▶ [DATA FOR REVIEW]:
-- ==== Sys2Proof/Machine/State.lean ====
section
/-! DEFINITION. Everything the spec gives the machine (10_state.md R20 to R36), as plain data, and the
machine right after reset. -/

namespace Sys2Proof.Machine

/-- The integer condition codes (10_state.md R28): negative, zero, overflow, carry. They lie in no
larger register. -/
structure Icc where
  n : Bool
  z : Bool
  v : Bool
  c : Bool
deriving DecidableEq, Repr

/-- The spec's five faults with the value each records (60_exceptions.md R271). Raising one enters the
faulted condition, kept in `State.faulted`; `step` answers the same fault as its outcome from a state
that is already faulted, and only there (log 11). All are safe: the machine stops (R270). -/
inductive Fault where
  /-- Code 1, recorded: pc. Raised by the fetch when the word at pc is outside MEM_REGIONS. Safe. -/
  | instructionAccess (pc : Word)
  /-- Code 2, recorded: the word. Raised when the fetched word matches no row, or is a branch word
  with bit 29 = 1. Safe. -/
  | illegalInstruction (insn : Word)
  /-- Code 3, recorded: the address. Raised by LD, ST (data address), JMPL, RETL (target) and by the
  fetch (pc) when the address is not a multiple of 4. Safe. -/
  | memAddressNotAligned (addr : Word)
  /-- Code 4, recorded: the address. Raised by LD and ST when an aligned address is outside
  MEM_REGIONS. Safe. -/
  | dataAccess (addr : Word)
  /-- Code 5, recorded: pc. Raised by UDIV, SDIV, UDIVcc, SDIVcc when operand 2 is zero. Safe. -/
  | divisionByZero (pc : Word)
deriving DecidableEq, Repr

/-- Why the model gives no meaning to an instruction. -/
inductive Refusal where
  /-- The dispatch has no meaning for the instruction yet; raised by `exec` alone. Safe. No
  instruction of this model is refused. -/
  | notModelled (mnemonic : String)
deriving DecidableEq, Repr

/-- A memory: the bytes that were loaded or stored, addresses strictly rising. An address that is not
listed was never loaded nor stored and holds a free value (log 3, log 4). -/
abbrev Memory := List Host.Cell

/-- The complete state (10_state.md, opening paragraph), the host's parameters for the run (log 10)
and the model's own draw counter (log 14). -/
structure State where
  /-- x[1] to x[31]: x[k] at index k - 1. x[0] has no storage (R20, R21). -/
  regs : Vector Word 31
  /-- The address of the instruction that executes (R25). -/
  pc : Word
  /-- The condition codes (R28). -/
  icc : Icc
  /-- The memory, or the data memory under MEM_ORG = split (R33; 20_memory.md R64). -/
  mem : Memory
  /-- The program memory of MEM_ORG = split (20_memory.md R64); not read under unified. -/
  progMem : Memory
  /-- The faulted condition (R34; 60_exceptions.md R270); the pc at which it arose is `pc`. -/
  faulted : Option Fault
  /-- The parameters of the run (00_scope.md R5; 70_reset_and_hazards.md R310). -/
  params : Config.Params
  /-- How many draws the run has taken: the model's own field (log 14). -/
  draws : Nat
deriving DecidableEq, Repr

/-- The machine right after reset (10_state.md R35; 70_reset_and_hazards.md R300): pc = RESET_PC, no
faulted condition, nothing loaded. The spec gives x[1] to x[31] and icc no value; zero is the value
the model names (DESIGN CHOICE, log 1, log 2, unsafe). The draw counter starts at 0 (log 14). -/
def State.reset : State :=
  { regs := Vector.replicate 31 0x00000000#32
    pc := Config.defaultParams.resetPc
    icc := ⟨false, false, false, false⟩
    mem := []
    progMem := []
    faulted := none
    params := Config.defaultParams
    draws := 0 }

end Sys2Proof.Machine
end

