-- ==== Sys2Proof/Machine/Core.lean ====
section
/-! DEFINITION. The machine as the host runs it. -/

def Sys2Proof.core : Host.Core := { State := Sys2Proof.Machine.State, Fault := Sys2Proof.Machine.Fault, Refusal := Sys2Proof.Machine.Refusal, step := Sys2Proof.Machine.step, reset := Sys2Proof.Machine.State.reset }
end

▶ [WORK TO COMPLETE]: Reproduce the data above exactly, leaving nothing out.

▶ [WRITTEN SOLUTION]:
-- ==== Sys2Proof/Machine/State.lean ====
section
/-! DEFINITION. Everything the spec gives the machine (10_state.md R20 to R36), as plain data, and the
machine right after reset. -/

namespace Sys2Proof.Machine

/-- The integer condition codes (10_state.md R28): negative, zero, overflow, carry. They lie in no
larger register. -/
structure Icc where
  n : Bool
  z : Bool
  v : Bool
  c : Bool
deriving DecidableEq, Repr

/-- The spec's five faults with the value each records (60_exceptions.md R271). Raising one enters the
faulted condition, kept in `State.faulted`; `step` answers the same fault as its outcome from a state
that is already faulted, and only there (log 11). All are safe: the machine stops (R270). -/
inductive Fault where
  /-- Code 1, recorded: pc. Raised by the fetch when the word at pc is outside MEM_REGIONS. Safe. -/
  | instructionAccess (pc : Word)
  /-- Code 2, recorded: the word. Raised when the fetched word matches no row, or is a branch word
  with bit 29 = 1. Safe. -/
  | illegalInstruction (insn : Word)
  /-- Code 3, recorded: the address. Raised by LD, ST (data address), JMPL, RETL (target) and by the
  fetch (pc) when the address is not a multiple of 4. Safe. -/
  | memAddressNotAligned (addr : Word)
  /-- Code 4, recorded: the address. Raised by LD and ST when an aligned address is outside
  MEM_REGIONS. Safe. -/
  | dataAccess (addr : Word)
  /-- Code 5, recorded: pc. Raised by UDIV, SDIV, UDIVcc, SDIVcc when operand 2 is zero. Safe. -/
  | divisionByZero (pc : Word)
deriving DecidableEq, Repr

/-- Why the model gives no meaning to an instruction. -/
inductive Refusal where
  /-- The dispatch has no meaning for the instruction yet; raised by `exec` alone. Safe. No
  instruction of this model is refused. -/
  | notModelled (mnemonic : String)
deriving DecidableEq, Repr

/-- A memory: the bytes that were loaded or stored, addresses strictly rising. An address that is not
listed was never loaded nor stored and holds a free value (log 3, log 4). -/
abbrev Memory := List Host.Cell

/-- The complete state (10_state.md, opening paragraph), the host's parameters for the run (log 10)
and the model's own draw counter (log 14). -/
structure State where
  /-- x[1] to x[31]: x[k] at index k - 1. x[0] has no storage (R20, R21). -/
  regs : Vector Word 31
  /-- The address of the instruction that executes (R25). -/
  pc : Word
  /-- The condition codes (R28). -/
  icc : Icc
  /-- The memory, or the data memory under MEM_ORG = split (R33; 20_memory.md R64). -/
  mem : Memory
  /-- The program memory of MEM_ORG = split (20_memory.md R64); not read under unified. -/
  progMem : Memory
  /-- The faulted condition (R34; 60_exceptions.md R270); the pc at which it arose is `pc`. -/
  faulted : Option Fault
  /-- The parameters of the run (00_scope.md R5; 70_reset_and_hazards.md R310). -/
  params : Config.Params
  /-- How many draws the run has taken: the model's own field (log 14). -/
  draws : Nat
deriving DecidableEq, Repr

/-- The machine right after reset (10_state.md R35; 70_reset_and_hazards.md R300): pc = RESET_PC, no
faulted condition, nothing loaded. The spec gives x[1] to x[31] and icc no value; zero is the value
the model names (DESIGN CHOICE, log 1, log 2, unsafe). The draw counter starts at 0 (log 14). -/
def State.reset : State :=
  { regs := Vector.replicate 31 0x00000000#32
    pc := Config.defaultParams.resetPc
    icc := ⟨false, false, false, false⟩
    mem := []
    progMem := []
    faulted := none
    params := Config.defaultParams
    draws := 0 }

end Sys2Proof.Machine
end

-- ==== Sys2Proof/Machine/Core.lean ====
section
/-! DEFINITION. The machine as the host runs it. -/

def Sys2Proof.core : Host.Core := { State := Sys2Proof.Machine.State, Fault := Sys2Proof.Machine.Fault, Refusal := Sys2Proof.Machine.Refusal, step := Sys2Proof.Machine.step, reset := Sys2Proof.Machine.State.reset }
end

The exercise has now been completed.